*Data*.

------------------------------------------------

theorem State.sqCfg_follows {μ : Nat} {s₀ : State} {s : State} {r : Nat} {port : Port} {value : Nat} (hm : Nat.lor 153157571702686488 μ = μ) (h₀ : s₀.Follows μ s) :
    s₀.Follows μ (State.sqCfg s r port value) := by
  refine State.Follows.lift hm h₀ ?_
  have h := State.Follows.refl 153157571702686488 s
  unfold State.sqCfg
  repeat' first
    | (with_reducible assumption)
    | (exact (rfl : Nat.lor _ _ = _))
    | (with_reducible refine State.ringInvalid_follows ?_ ?_)
    | (with_reducible refine State.setRegN_follows ?_ ?_)
    | (with_reducible refine State.sqDisable_follows ?_ ?_)
    | (with_reducible apply State.Follows.ite)
    | dsimp only
    | ((with_reducible apply State.Follows.keep) <;> first | exact trivial | exact rfl | skip)

theorem State.sqTail_follows {μ : Nat} {s₀ : State} {s : State} {r : Nat} {port : Port} {value : Nat} (hm : Nat.lor 153157571702686488 μ = μ) (h₀ : s₀.Follows μ s) :
    s₀.Follows μ (State.sqTail s r port value) := by
  refine State.Follows.lift hm h₀ ?_
  have h := State.Follows.refl 153157571702686488 s
  unfold State.sqTail
  repeat' first
    | (with_reducible assumption)
    | (exact (rfl : Nat.lor _ _ = _))
    | (with_reducible refine State.ringInvalid_follows ?_ ?_)
    | (with_reducible refine State.setRegN_follows ?_ ?_)
    | (with_reducible refine State.sqFetch_follows ?_ ?_)
    | (with_reducible apply State.Follows.ite)

theorem State.rqDisable_follows {μ : Nat} {s₀ : State} {s : State} {r : Nat} (hm : Nat.lor 70368744177680 μ = μ) (h₀ : s₀.Follows μ s) :
    s₀.Follows μ (State.rqDisable s r) := by
  refine State.Follows.lift hm h₀ ?_
  have h := State.Follows.refl 70368744177680 s
  unfold State.rqDisable
  repeat' first
    | (with_reducible assumption)
    | (exact (rfl : Nat.lor _ _ = _))
    | (with_reducible refine State.setRegN_follows ?_ ?_)
    | (with_reducible refine State.updRec_follows ?_ ?_)

theorem State.rqCfg_follows {μ : Nat} {s₀ : State} {s : State} {r : Nat} {port : Port} {value : Nat} (hm : Nat.lor 153192756074775320 μ = μ) (h₀ : s₀.Follows μ s) :
    s₀.Follows μ (State.rqCfg s r port value) := by
  refine State.Follows.lift hm h₀ ?_
  have h := State.Follows.refl 153192756074775320 s
  unfold State.rqCfg
  repeat' first
    | (with_reducible assumption)
    | (exact (rfl : Nat.lor _ _ = _))
    | (with_reducible refine State.ringInvalid_follows ?_ ?_)
    | (with_reducible refine State.rqDisable_follows ?_ ?_)
    | (with_reducible refine State.setRegN_follows ?_ ?_)
    | (with_reducible apply State.Follows.ite)

theorem State.rqHead_follows {μ : Nat} {s₀ : State} {s : State} {r value : Nat} (hm : Nat.lor 16 μ = μ) (h₀ : s₀.Follows μ s) :
    s₀.Follows μ (State.rqHead s r value) := by
  refine State.Follows.lift hm h₀ ?_
  have h := State.Follows.refl 16 s
  unfold State.rqHead
  repeat' first
    | (with_reducible assumption)
    | (exact (rfl : Nat.lor _ _ = _))
    | (with_reducible refine State.setRegN_follows ?_ ?_)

------------------------------------------------

*Directions for this task*. How many lines in the records hold the string "have"? Reply with the number only.

*Your solution*. 5